Re: Understanding the inner workings: getting to know how functions are called
Re: Understanding the inner workings: getting to know how functions are called
- Subject: Re: Understanding the inner workings: getting to know how functions are called
- From: Mattias Arrelid <email@hidden>
- Date: Wed, 23 Jan 2008 10:43:21 +0100
On 22 jan 2008, at 17.33, Bill Bumgarner wrote:
On Jan 22, 2008, at 8:05 AM, Mattias Arrelid wrote:
Hi everyone,
Sometimes when I subclass an existing Cocoa class, I wonder how its
methods are called; when in time, from what other function
(possible from another instance of another class) etc.
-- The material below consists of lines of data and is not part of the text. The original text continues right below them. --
/-! ### startWrite -/

@[simp] theorem startWrite_es : (s.startWrite).es = s.es := rfl
@[simp] theorem startWrite_req : (s.startWrite).req = s.req := rfl
@[simp] theorem startWrite_rsp : (s.startWrite).rsp = s.rsp := rfl
@[simp] theorem startWrite_rspValid : (s.startWrite).rspValid = s.rspValid := rfl
@[simp] theorem startWrite_bi : (s.startWrite).bi = s.bi := rfl
@[simp] theorem startWrite_stw : (s.startWrite).stw = s.stw := rfl
@[simp] theorem startWrite_k : (s.startWrite).k = s.k := rfl
@[simp] theorem startWrite_wc : (s.startWrite).wc = s.wc := rfl
@[simp] theorem startWrite_np : (s.startWrite).np = s.np := rfl
@[simp] theorem startWrite_seq : (s.startWrite).seq = s.seq := rfl
@[simp] theorem startWrite_rapop : (s.startWrite).rapop = .select := rfl
@[simp] theorem startWrite_rstep : (s.startWrite).rstep = 1 := rfl
@[simp] theorem startWrite_j : (s.startWrite).j = s.j := rfl
@[simp] theorem startWrite_sample : (s.startWrite).sample = s.sample := rfl
@[simp] theorem startWrite_perr : (s.startWrite).perr = s.perr := rfl
@[simp] theorem startWrite_cfgerr : (s.startWrite).cfgerr = s.cfgerr := rfl
@[simp] theorem startWrite_idbuf : (s.startWrite).idbuf = s.idbuf := rfl
@[simp] theorem startWrite_lines : (s.startWrite).lines = s.lines := rfl
@[simp] theorem startWrite_trace : (s.startWrite).trace = s.trace := rfl
@[simp] theorem startWrite_refused : (s.startWrite).refused = s.refused := rfl
@[simp] theorem startWrite_params : (s.startWrite).params = s.params := rfl
@[simp] theorem startWrite_claim : (s.startWrite).claim = s.claim := rfl
@[simp] theorem startWrite_due : (s.startWrite).due = s.due := rfl
@[simp] theorem startWrite_inbox : (s.startWrite).inbox = s.inbox := rfl
@[simp] theorem startWrite_answers : (s.startWrite).answers = s.answers := rfl
@[simp] theorem startWrite_draws : (s.startWrite).draws = s.draws := rfl
@[simp] theorem startWrite_traceMark : (s.startWrite).traceMark = s.traceMark := rfl

/-! ### startWait -/

@[simp] theorem startWait_es : (s.startWait).es = s.es := rfl
@[simp] theorem startWait_req : (s.startWait).req = s.req := rfl
@[simp] theorem startWait_rsp : (s.startWait).rsp = s.rsp := rfl
@[simp] theorem startWait_rspValid : (s.startWait).rspValid = s.rspValid := rfl
@[simp] theorem startWait_bi : (s.startWait).bi = s.bi := rfl
@[simp] theorem startWait_stw : (s.startWait).stw = s.stw := rfl
@[simp] theorem startWait_k : (s.startWait).k = s.k := rfl
@[simp] theorem startWait_wc : (s.startWait).wc = s.wc := rfl
@[simp] theorem startWait_np : (s.startWait).np = s.np := rfl
@[simp] theorem startWait_seq : (s.startWait).seq = s.seq := rfl
@[simp] theorem startWait_rapop : (s.startWait).rapop = .none := rfl
@[simp] theorem startWait_rstep : (s.startWait).rstep = 0 := rfl
@[simp] theorem startWait_j : (s.startWait).j = s.j := rfl
@[simp] theorem startWait_sample : (s.startWait).sample = s.sample := rfl
@[simp] theorem startWait_perr : (s.startWait).perr = s.perr := rfl
@[simp] theorem startWait_cfgerr : (s.startWait).cfgerr = s.cfgerr := rfl
@[simp] theorem startWait_idbuf : (s.startWait).idbuf = s.idbuf := rfl
@[simp] theorem startWait_lines : (s.startWait).lines = s.lines := rfl
@[simp] theorem startWait_trace : (s.startWait).trace = s.trace := rfl
@[simp] theorem startWait_refused : (s.startWait).refused = s.refused := rfl
@[simp] theorem startWait_params : (s.startWait).params = s.params := rfl
@[simp] theorem startWait_claim : (s.startWait).claim = s.claim := rfl
@[simp] theorem startWait_due : (s.startWait).due = s.due := rfl
@[simp] theorem startWait_inbox : (s.startWait).inbox = s.inbox := rfl
@[simp] theorem startWait_answers : (s.startWait).answers = s.answers := rfl
@[simp] theorem startWait_draws : (s.startWait).draws = s.draws := rfl
@[simp] theorem startWait_traceMark : (s.startWait).traceMark = s.traceMark := rfl
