/-- A primitive of an IDENTIFY request in service. -/
theorem identifyStep_counters {t : State} (h : identifyStep s = .next t) : CountersFrame i s t := by
  unfold identifyStep at h
  cases hst : s.seq <;> simp only [hst] at h
  case none => cases h
  case selectDrive =>
    rcases outcome_write_counters hs h with hk | ⟨hok, u, hf, rfl⟩
    · exact hk.frame i
    · exact ⟨bufferKept_of_eq hf.idbuf, Or.inl hf.stw, Or.inl hf.wc, Or.inl hf.np, Or.inr ⟨Or.inl hst, hok⟩⟩
  case clearParams =>
    rcases outcome_write_counters hs h with hk | ⟨hok, u, hf, rfl⟩
    · exact hk.frame i
    · obtain ⟨hstw, hwc, hnp, hidbuf⟩ := afterClear_kept u
      exact ⟨bufferKept_of_eq (hidbuf.trans hf.idbuf), Or.inl (hstw.trans hf.stw), Or.inl (hwc.trans hf.wc),
        Or.inl (hnp.trans hf.np), Or.inr ⟨Or.inr hst, hok⟩⟩
  case issueCommand =>
    rcases outcome_write_counters hs h with hk | ⟨-, u, hf, rfl⟩
    · exact hk.frame i
    · exact ⟨bufferKept_of_eq hf.idbuf, Or.inl hf.stw, Or.inl hf.wc, Or.inl hf.np, Or.inl hf.k⟩
  case checkPresence =>
    rcases outcome_read_counters hs h with hk | ⟨hok, u, hf, rfl⟩
    · exact hk.frame i
    · obtain ⟨hk, hwc, hidbuf⟩ := afterPresence_kept u
      refine ⟨bufferKept_of_eq (hidbuf.trans hf.idbuf), Or.inr (Or.inr ⟨Or.inl hst, hok⟩), Or.inl (hwc.trans hf.wc), ?_,
        Or.inl (hk.trans hf.k)⟩
      refine (afterPresence_np u).imp (·.trans hf.np) fun hm => ⟨identPoll_of_mode hi hs ?_, Or.inl hst, hok⟩
      rwa [← hf.req]
  case awaitDataReady =>
    split at h
    · exact (awaitSleep_counters h).frame i
    · split at h
      · cases h
      · rename_i hm
        rcases outcome_read_counters hs h with hk | ⟨hok, u, hf, rfl⟩
        · exact hk.frame i
        · obtain ⟨hk, hwc, hidbuf⟩ := afterPoll_kept u
          exact ⟨bufferKept_of_eq (hidbuf.trans hf.idbuf), Or.inr (Or.inr ⟨Or.inr hst, hok⟩), Or.inl (hwc.trans hf.wc),
            Or.inr ⟨identPoll_of_mode hi hs hm, Or.inr hst, hok⟩, Or.inl (hk.trans hf.k)⟩
  case burstRead =>
    split at h
    · rcases outcome_read_counters hs h with hk | ⟨hok, u, hf, rfl⟩
      · exact hk.frame i
      · obtain ⟨hstw, hk, hnp⟩ := afterData_kept u
        exact ⟨bufferKept_afterData hi hs hst hok hf, Or.inl (hstw.trans hf.stw), Or.inr (Or.inr ⟨hst, hok⟩),
          Or.inl (hnp.trans hf.np), Or.inl (hk.trans hf.k)⟩
    · cases h

end

/-- A step of an IDENTIFY request, acceptance and delivery among them. -/
theorem exec_identify_counters {i : Instr} {s t : State} (hi : i = .identFix ∨ i = .identPoll)
    (h : exec i s = .next t) : CountersFrame i s t := by
  obtain ⟨-, ⟨hc, rfl⟩ | ⟨-, -, rfl⟩ | ⟨-, -, r, -, rfl⟩ | ⟨hs, -⟩ | ⟨-, rfl⟩⟩ := exec_cases h
  · rcases hi with rfl | rfl
    all_goals exact ⟨fun _ _ => rfl, Or.inr (Or.inl hc), Or.inr (Or.inl hc), Or.inl rfl, Or.inl rfl⟩
  · exact CountersKept.frame (s := s) (t := s.refuse) ⟨rfl, rfl, rfl, rfl, rfl⟩ i
  · exact CountersKept.frame (s := s) (t := s.respond r) ⟨rfl, rfl, rfl, rfl, rfl⟩ i
  · rw [exec_identify hi hs] at h
    exact identifyStep_counters hi hs h
  · exact (CountersKept.refl _).frame i

/-- Settles O49: `exec_frame` for what no request changes, `exec_identify_counters` for the buffer and the counters. -/
theorem identifyFrame : Obligations.IdentifyFrame := by
  intro i s t hi h
  have hf := exec_frame h
  have hc := exec_identify_counters hi h
  exact ⟨hf.cfgerr, hf.params, hf.claim, hf.inbox, hf.led, hf.rst, hc.buffer, hf.bi, hf.rsp, hf.refused, hf.req, hc.stw,
    hc.wc, hc.np, hc.k⟩

/-! ## The lines after a poll that fails -/

/-- A response owed by the poll with one of its own codes was owed after a successful read of the Status register. -/
theorem Inv.pollFailure_read {s t : State} {r : Response} (h : Inv s) (hs : Serving .identPoll s)
    (hx : exec .identPoll s = .next t) (ht : t.due = some r) (hcode : r.code = 3 ∨ r.code = 4) :
    ∃ u, rapRead regStatus s = .ok u ∧ ReadState regStatus s ∧ t = afterPoll u := by
  obtain ⟨-, hes, hq, hd⟩ := id hs
  have hstep : identifyStep s = .next t := by rwa [exec_identify (Or.inr rfl) hs] at hx
  have hseq : s.seq = .awaitDataReady := by
    rcases identifyStep_due hd hstep ht with hc | ⟨-, hc⟩ | ⟨hseq, -⟩ | ⟨-, hc⟩
    case inr.inr.inl => exact hseq
    all_goals simp [hc] at hcode
  have hop : s.rapop ≠ .none := fun hop => by
    have hsleep : awaitSleep s = .next t := by simpa only [identifyStep, hseq, hop, if_true] using hstep
    simp [awaitSleep_due hd hsleep] at ht
  have hcall : currentCall s = some (.read regStatus) := by
    rw [currentCall_identify (Or.inr rfl) hq, stageCall, hseq]
    exact if_neg hop
  obtain ⟨hread, -⟩ := h.exec_read hs hcall
  rw [callsRead_poll (Or.inr rfl) hs hseq hs.mode_identPoll s (RapKept.refl s) hread.pos] at hx
  rcases outcome_cases hx with ⟨-, rfl⟩ | ⟨u, hu, rfl⟩ | ⟨u, hu, rfl⟩ | ⟨e, u, -, rfl⟩
  · simp [hd] at ht
  · simp [(rapRead_frame (Or.inl hu)).1.due, hd] at ht
  · exact ⟨u, hu, hread, rfl⟩
  · obtain rfl : busErrorReply e = r := by simpa using ht
    simp [busErrorReply, Code.bits] at hcode

/-- A read of the Status register that returns `Ok` (60_exceptions.md R199, 41_register_access.md R125). -/
theorem ReadState.statusReadDone_of_ok {s u : State} (h : ReadState regStatus s) (hx : rapRead regStatus s = .ok u) :
    u.bi = false ∧ statusReadDone u.lines := by
  rcases rapRead_spec h with ⟨-, h'⟩ | ⟨v, h', -⟩ | ⟨v, h', hb, -, hfree, ⟨hcs, had⟩, hsr⟩ | ⟨e, v, h', -⟩ <;>
    simp only [hx, reduceCtorEq, RapStep.ok.injEq] at h'
  subst h'
  exact ⟨hb, hfree, hsr, hcs.trans (by decide), had.trans (by decide)⟩

/-- Settles O41: the response follows a successful read of the Status register, and neither owing it nor delivering it
moves a line. -/
theorem linesAfterAPollFailure : Obligations.LinesAfterAPollFailure := by
  intro s t u r h hs hx ht hcode hu
  obtain ⟨v, hv, hread, rfl⟩ := h.pollFailure_read hs hx ht hcode
  obtain ⟨hbi, hlines⟩ := hread.statusReadDone_of_ok hv
  have hb := between_afterPoll v
  rw [← hb.bi] at hbi
  rw [← hb.lines] at hlines
  obtain ⟨hr, hes, hq, -⟩ := hs.of_kept (rapRead_frame (Or.inr (Or.inl hv))).1.kept
  rw [exec_due (hb.refused.trans hr) (hb.es.trans hes) (hb.req.trans hq) ht] at hu
  cases hu
  exact ⟨hbi, hlines, rfl, rfl, hbi, hlines⟩

end Sys2Proof.Machine
end

section
/-! PROOFS. Whole IDENTIFY requests that nothing fails: the first four stages, the poll and the burst, and the five ways
in which such a request ends (42_identify.md R150 to R168, R170). -/

namespace Sys2Proof.Machine

/-! ## A request on its way -/

/-- An IDENTIFY request that nothing has failed, some way after `s` accepted it: in service, with these events on
record, the blocks `done` read into the buffer and the answers `rest` to come. -/
structure Underway (i : Instr) (s : State) (events : List TraceEntry) (done : List (List Word))
    (rest : List (Option Draw)) (u : State) : Prop where
  serving : Serving i u
  bi : u.bi = false
  params : u.params = s.params
  traceMark : u.traceMark = s.trace.length
  trace : u.trace = s.trace ++ events
  answers : u.answers = rest
  wc : u.wc.toNat = done.length
  words : bufferHolds u.idbuf done
  untouched : done = [] → u.idbuf = s.idbuf

/-- The next primitive is the first one of a read (41_register_access.md R125). -/
def readBegins (u : State) : Prop := u.rapop = .read ∧ u.rstep = 1 ∧ u.j = 0 ∧ u.perr = none

/-- The next primitive is the first one of a write, its select (41_register_access.md R130). -/
def writeBegins (u : State) : Prop := u.rapop = .select ∧ u.rstep = 1

theorem readBegins_startRead (u : State) : readBegins u.startRead := ⟨rfl, rfl, rfl, rfl⟩

theorem writeBegins_startWrite (u : State) : writeBegins u.startWrite := ⟨rfl, rfl⟩

theorem allOk_append (a b : List Word) : allOk (a ++ b) = allOk a ++ allOk b := List.map_append

theorem execTimes_trans {i : Instr} {m n : Nat} {s t u : State} (h : execTimes i m s = .next t)
    (h' : execTimes i n t = .next u) : execTimes i (m + n) s = .next u := (execTimes_add h).trans h'

theorem execTimes_one {i : Instr} {s t : State} (h : exec i s = .next t) : execTimes i 1 s = .next t := execTimes_succ h

section
variable {i : Instr} {s : State} {events : List TraceEntry} {done : List (List Word)} {rest : List (Option Draw)}
  {u : State}

/-- What the Sequencer does between two primitives, unless it stores a word or owes a response. -/
theorem Underway.between {v : State} (h : Underway i s events done rest u) (hb : Between u v)
    (hd : v.due = u.due := by simp) (hw : v.wc = u.wc := by simp) (hm : v.idbuf = u.idbuf := by simp) :
    Underway i s events done rest v := by
  obtain ⟨hr, hes, hq, hdue⟩ := h.serving
  exact ⟨⟨hb.refused.trans hr, hb.es.trans hes, hb.req.trans hq, hd.trans hdue⟩, hb.bi.trans h.bi,
    hb.params.trans h.params, hb.traceMark.trans h.traceMark, hb.trace.trans h.trace, hb.answers.trans h.answers,
    hw ▸ h.wc, hm ▸ h.words, fun hn => hm.trans (h.untouched hn)⟩

/-- Primitives of the RAP or a sleep, with the events that they record. -/
theorem Underway.exchanged {v : State} {more : List TraceEntry} {rest' : List (Option Draw)}
    (h : Underway i s events done rest u) (hk : RapKept u v) (hbi : v.bi = u.bi) (ht : v.trace = u.trace ++ more)
    (ha : v.answers = rest') : Underway i s (events ++ more) done rest' v :=
  ⟨h.serving.of_kept hk, hbi.trans h.bi, hk.params.trans h.params, hk.traceMark.trans h.traceMark,
    by rw [ht, h.trace, List.append_assoc], ha, hk.wc ▸ h.wc, hk.idbuf ▸ h.words,
    fun hn => hk.idbuf.trans (h.untouched hn)⟩

theorem Underway.write {r : RegIdx} {v : Word} {onOk : State → State} {ws : List Word}
    (h : Underway i s events done (allOk ws ++ rest) u) (hc : CallsWrite i r v onOk u) (hw : writeBegins u)
    (hl : ws.length = 38) :
    ∃ t, execTimes i 38 u = .next (onOk t) ∧ WriteDone r v u t ∧
      Underway i s (events ++ writeEvents r v) done rest t := by
  obtain ⟨t, hx, ht, ha⟩ := write_block hc hw.1 hw.2 h.answers hl
  exact ⟨t, hx, ht, h.exchanged ht.kept ht.bi ht.trace ha⟩

theorem Underway.read {r : RegIdx} {onOk : State → State} {ws : List Word}
    (h : Underway i s events done (allOk ws ++ rest) u) (hc : CallsRead i r onOk u) (hr : readBegins u)
    (hl : ws.length = 22) :
    ∃ t, execTimes i 22 u = .next (onOk t) ∧ ReadDone r (sampled ws) u t ∧
      Underway i s (events ++ readEvents r (sampled ws)) done rest t := by
  obtain ⟨hop, hst, hj, hperr⟩ := hr
  obtain ⟨t, hx, ht, ha⟩ := read_block hc hop hst hj hperr h.answers hl
  exact ⟨t, hx, ht, h.exchanged ht.kept ht.bi ht.trace ha⟩

theorem Underway.sleep {a : Option Draw} (h : Underway i s events done (a :: rest) u) (lo hi : Nat) :
    Underway i s (events ++ [⟨.sleep lo hi, .done⟩]) done rest (u.record (.sleep lo hi) .done) :=
  h.exchanged (record_kept ..) (record_bi ..) rfl (consume_cons h.answers).1

/-- The response is delivered in a step of its own (60_exceptions.md R193). -/
theorem Underway.ends {n : Nat} {r : Response} (h : Underway i s events done rest u)
    (hx : execTimes i n s = .next (u.owe r)) : execTimes i (n + 1) s = .next ((u.owe r).respond r) := by
  obtain ⟨hr, hes, hq, -⟩ := h.serving
  exact execTimes_trans hx (execTimes_one (exec_due hr hes hq rfl))

theorem Underway.canAccept (h : Underway i s events done rest u) (r : Response) : CanAccept ((u.owe r).respond r) :=
  ⟨rfl, h.bi, h.serving.1⟩

theorem Underway.requestTrace (h : Underway i s events done rest u) (r : Response) :
    ((u.owe r).respond r).requestTrace = events := requestTrace_eq h.traceMark h.trace

end

/-! ## The first four stages (42_identify.md R151 to R154) -/

section
variable {i : Instr} {s : State} (hi : i = .identFix ∨ i = .identPoll)
include hi

theorem underway_accept {rest : List (Option Draw)} (hc : CanAccept s) (ha : s.answers = rest) :
    exec i s = .next (s.accept (reqOf i)).startIdentify ∧
      Underway i s [] [] rest (s.accept (reqOf i)).startIdentify := by
  have hbegin : beginOf i (s.accept (reqOf i)) = (s.accept (reqOf i)).startIdentify := by
    rcases hi with rfl | rfl <;> rfl
  have hs := serving_beginOf i hc
  obtain ⟨-, hbi, -⟩ := id hc
  rw [hbegin] at hs
  exact ⟨by rw [exec_accept hc, hbegin],
    ⟨hs, hbi, rfl, rfl, (List.append_nil _).symm, ha, rfl, nofun, fun _ => rfl⟩⟩

section
variable {events : List TraceEntry} {done : List (List Word)} {rest : List (Option Draw)} {u : State} {ws : List Word}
The "idiot" way of implementing this could of course be to add
_all_ method names of the class in question and then just call
[super methodName] in each method, and then use some debug macro
before and after that call that prints the name of the method in
question. That really isn't that productive and seems like a waste
of time.
Dtrace is likely a good place to start. For invocation order, you
can use the method resolving features in Leopard to build something
like what you want.
I wrote some articles on tracing method invocations sent to Nil.
Shouldn't be hard to modify to do what you describe.
http://www.friday.com/bbum/category/science/technology/objective-c/
Thanks Bill,
I just modified your custom Instrument to have a dtrace script like:
* - objc : NSScroller : *
Works like a charm. Thanks a lot, you just made my day (and made me
want to explore dtrace/Instruments even more!).